Sat Aug 16 11:19:27 UTC 2008

Hello Steve,

[ time descending, sequence number ascending problem ]

> What this indicates is that there was some recursion before the syscall
> triggered an event. The syscall context exists from sycall entry to exit.
> If during the middle a signal is delivered, the syscall is not finished.
> Instead it runs the signal handler associated with the signal. The signal
> handler might make syscalls which are then handled using the existing
> syscall context via linked list. When that occurs, the timestamp is not
> being updated. Not sure that is appropriate or why the original time really
> mattered. But that is what you are observing. My guess is SIGTERM is being
> delivered during another syscall.

That raised the following question to me: We have "entry" rules defined. When 
we saw that we get exit codes, the conclusion was that "entry" and "exit" are 
not different for every syscall. Can you confirm? 

And assuming that, indeed the may fork complete only after its has completed 
its signal handlers. The expectation would be that this is not an issue 
though, because the new process is inactive. Wrong assumption. The new 
process seemingly can already EXECVE with its fresh life, if the call of FORK 
is interrupted after the process exists.

Now that poses an interesting problem. I guess, what we are missing is that 
FORK should actually enter once and return up to _two_ times, and we need to 
handle and see traces of these. That way we would simply see FORK return with 
0 for the child before it does EXECVE, and so we would know who created it 
(ppid) and know that it exists.

I tried to change our rules to "exit,always" from "entry,always", but it 
didn't make a difference. Can you confirm that only one exit is traced and do 
you think audit can be enhanced to trace these extra exits of syscalls like 
FORK.

For every workaround, a SIGKILL signal towards the FORK making process would 
probably leave us even without a trace, forever possibly.

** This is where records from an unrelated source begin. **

-- ==== Sys2Proof/Machine/Flags.lean ====
section
/-! DEFINITION. The status values: the fault bits (10_state.md R33), `raise Fault(NAME)` (00_scope.md R12), and the
numeric codes of `rx_state` (R22) and `vu_st` (R35). The block has no condition codes. -/

namespace Sys2Proof.Machine

/-- The bit number of a fault (10_state.md R33). -/
def faultIndex : FaultBit → Nat
  | .chReadBusy => 0
  | .chWriteBusy => 1
  | .frameReadBusy => 2
  | .frameWriteBusy => 3
  | .frameWriteInvalid => 4
  | .queueOverflow => 5
  | .slotExhausted => 6
  | .rxFrameOverflow => 7

/-- The fault register with one bit set (R33). -/
def faultMask (b : FaultBit) : BitVec 8 := 1#8 <<< faultIndex b

/-- `raise Fault(NAME)`: set the bit, go on (00_scope.md R12). -/
def raiseFault (b : FaultBit) (s : State) : State := { s with fault := s.fault ||| faultMask b }

/-- `if OVERFLOW_POLICY = FATAL then raise Fault(NAME)` (42_frame.md R150, 44_channel.md R211, R212). -/
def raiseIfFatal (b : FaultBit) (s : State) : State :=
  if s.cfg.overflowPolicy = .fatal then raiseFault b s else s

/-- The codes of `rx_state` (10_state.md R22). -/
def rxStateCode : RxState → BitVec 3
  | .hunt0 => 0
  | .hunt1 => 1
  | .src => 2
  | .dst => 3
  | .len => 4
  | .payload => 5
  | .crc0 => 6
  | .crc1 => 7

/-- The codes of `vu_st` (10_state.md R35). -/
def vuStCode : VuSt → BitVec 2
  | .idle => 0
  | .more => 1
  | .done => 2
  | .err => 3

end Sys2Proof.Machine
end

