-- ==== Sys2Proof/Machine/Step.lean ====
section
/-! DEFINITION. One step of the block (00_scope.md R13, R17): three outcomes, next, fault and refused. -/

namespace Sys2Proof.Machine

/-- One step: the next move's instruction from the state its fetch left, a refused input, or a wait (log 17). -/
def step (s : State) : Host.Outcome State Fault Refusal :=
  match nextMove s with
  | .run i s' => exec i s'
  | .refuse r => .refused r
  | .idle s' => .next s'

/-- `s` with a table word where the next step meets it (fixed name of the host). -/
def State.withFetchWord (s : State) (nbits w : Nat) : State := placeWord nbits w s

end Sys2Proof.Machine
end

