/-- `slot_exhausted()` writes the fault register only, under FATAL (44_channel.md R211). -/
theorem slotExhausted_eq (s : State) :
    slotExhausted s = { s with fault := if s.cfg.overflowPolicy = .fatal then s.fault ||| 0x40 else s.fault } := by
  unfold slotExhausted raiseIfFatal
  split <;> rfl

/-- Settles O45: with no slot for the channel and none free, `slot_lookup` answers none. -/
theorem noSlotLeft : Obligations.NoSlotLeft := by
  rintro ch cap d s f hf hg rfl
  have hl := slotLookup_of_none hf hg
  refine ⟨?_, ?_, fun hr => ?_, fun hr => ?_⟩
  · rw [exec_chRead_of_noSlot hl, slotExhausted_eq]; rfl
  · rw [exec_chWrite_of_noSlot hl, slotExhausted_eq]; rfl
  · rw [exec_tunnelC2s_of_server hr, tunnelRx_of_noSlot hl, slotExhausted_eq]
  · rw [exec_tunnelS2c_of_client hr, tunnelRx_of_noSlot hl, slotExhausted_eq]

end Sys2Proof.Machine
end

section
/-! TUNNEL.EMIT (44_channel.md R215, R216): how many bytes its subframe takes, what it does to the channel's pending
write, and who reads the bytes. -/

namespace Sys2Proof.Machine

/-! ### `emit_size` -/

/-- `n` bytes fit: the tag, the two varuints and the bytes are within `space` (44_channel.md R216). -/
abbrev SubframeFits (ch : Word32) (space n : Nat) : Prop := 1 + vuLen ch.toNat + vuLen n + n ≤ space

theorem emitSize_succ_of_fits {ch : Word32} {m space : Nat} (h : SubframeFits ch space (m + 1)) :
    emitSize ch (m + 1) space = m + 1 := if_pos h

theorem emitSize_succ_of_not_fits {ch : Word32} {m space : Nat} (h : ¬ SubframeFits ch space (m + 1)) :
    emitSize ch (m + 1) space = emitSize ch m space := if_neg h

theorem emitSize_le (ch : Word32) (m space : Nat) : emitSize ch m space ≤ m := by
  induction m with
  | zero => exact le_rfl
  | succ m ih =>
    by_cases hfit : SubframeFits ch space (m + 1)
    · rw [emitSize_succ_of_fits hfit]
    · rw [emitSize_succ_of_not_fits hfit]
      exact Nat.le_succ_of_le ih

/-- The count that `emit_size` answers fits, unless it is 0. -/
theorem emitSize_fits (ch : Word32) (m space : Nat) :
    SubframeFits ch space (emitSize ch m space) ∨ emitSize ch m space = 0 := by
  induction m with
  | zero => exact .inr rfl
  | succ m ih =>
    by_cases hfit : SubframeFits ch space (m + 1)
    · rw [emitSize_succ_of_fits hfit]
      exact .inl hfit
    · rwa [emitSize_succ_of_not_fits hfit]

/-- No larger count within the bound fits. -/
theorem le_emitSize {ch : Word32} {m n space : Nat} (hn : n ≤ m) (h : SubframeFits ch space n) :
    n ≤ emitSize ch m space := by
  induction m with
  | zero => exact hn
  | succ m ih =>
    by_cases hfit : SubframeFits ch space (m + 1)
    · rwa [emitSize_succ_of_fits hfit]
    · rw [emitSize_succ_of_not_fits hfit]
      have hne : n ≠ m + 1 := fun he => hfit (he ▸ h)
      exact ih (by omega)

/-- Settles O43: by induction on the bound, and the rule's values. -/
theorem emitSizeIsTheLargest : Obligations.EmitSizeIsTheLargest :=
  ⟨fun ch m space => ⟨emitSize_le ch m space, emitSize_fits ch m space, fun _ hn h => le_emitSize hn h⟩,
    by decide, by decide, by decide, by decide, by decide⟩

/-! ### TUNNEL.EMIT -/

/-- With nothing pending or no room TUNNEL.EMIT answers with no bytes (44_channel.md R215). -/
theorem tunnelEmitSlot_of_nothing {i : Nat} {ch space : Word32} {s : State}
    (h : (slotAt s i).pwr = false ∨ emitSize ch (slotAt s i).pwrData.length space.toNat = 0) :
    tunnelEmitSlot i ch space s = emit (.emitData ch []) s := by
  unfold tunnelEmitSlot
  split
  · rfl
  · next hp => exact if_pos (h.resolve_left hp)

As for the signal at hand here, I think we have ant (gcj based Java) doing 
multi-threading (parallel building). That would be FORKs series with probably 
a SIGALARM or whatever they use to switch target execution without resorting 
to threading.

> > Seems like a bug? Can you have a look at it?
>
> I'll check on why we don't update the time stamp during syscall recursion.

Thanks a lot. I guess, the expectation could be that "exit" traces have the 
datation of the "exit" and not "entry".

> Then there is a problem of correlation. If I have 1 rule that expands to 2,
> then how can I do a compare of what's in memory vs what rules are on disk?
> IOW, how do I tell that someone typed:
>
>  -a entry,always -F arch=b32 -S clone -S fork -S vfork
>  -a entry,always -F arch=b64 -S clone -S fork -S vfork
>
> or just
>
> -a entry,always -S clone -S fork -S vfork
>
> because auditctl would make 2 from 1. This is a really tricky issue and if
> we didn't care about correlation...or about outdated tools we trust too
> much...we could do this.

That's understood. And a typical danger of user friendly abstraction is that 
it causes confusion. As I said, -F was bound to "filter" in my mind. 
For "arch" it's suddenly a selector. I would find something like this more 
logical:

-a entry,always,any -S clone -S fork -S vfork

and if I really only wanted a certain arch, make me say so:

-a entry,always,b64 -S clone -S fork -S vfork

> ausyscall x86_64 clone
> 56
>
> ausyscall i386 clone
> 120

Very good. We have initially defined a hash in Python manually with what we 
encounter, but we can rather use that to create them. We specifically have 
the problem of visiting a s390 site, where it will handy to have these 
already in place. There is no such function in libaudit, is there?

> We have an audit parsing library. It takes this into account. 

I have looked at it, and auparse_init doesn't seem to support reading from the 
socket itself, does it? It could be AUSOURCE_FILE. And there there is the 
issue that the logs on disk seem to be different from what format we get on 
the socket. The node= is not on disk, newlines, empty lines, etc. see below 
about that.

In an ideal world, we would like to note that the audit socket is readable, 
hand it (or an arbitrarily truncated chunk of data) from it to libaudit, ask 
it for events until it says there are not more. That would leave the 
truncated line/event issue to libaudit. Is that part of the code?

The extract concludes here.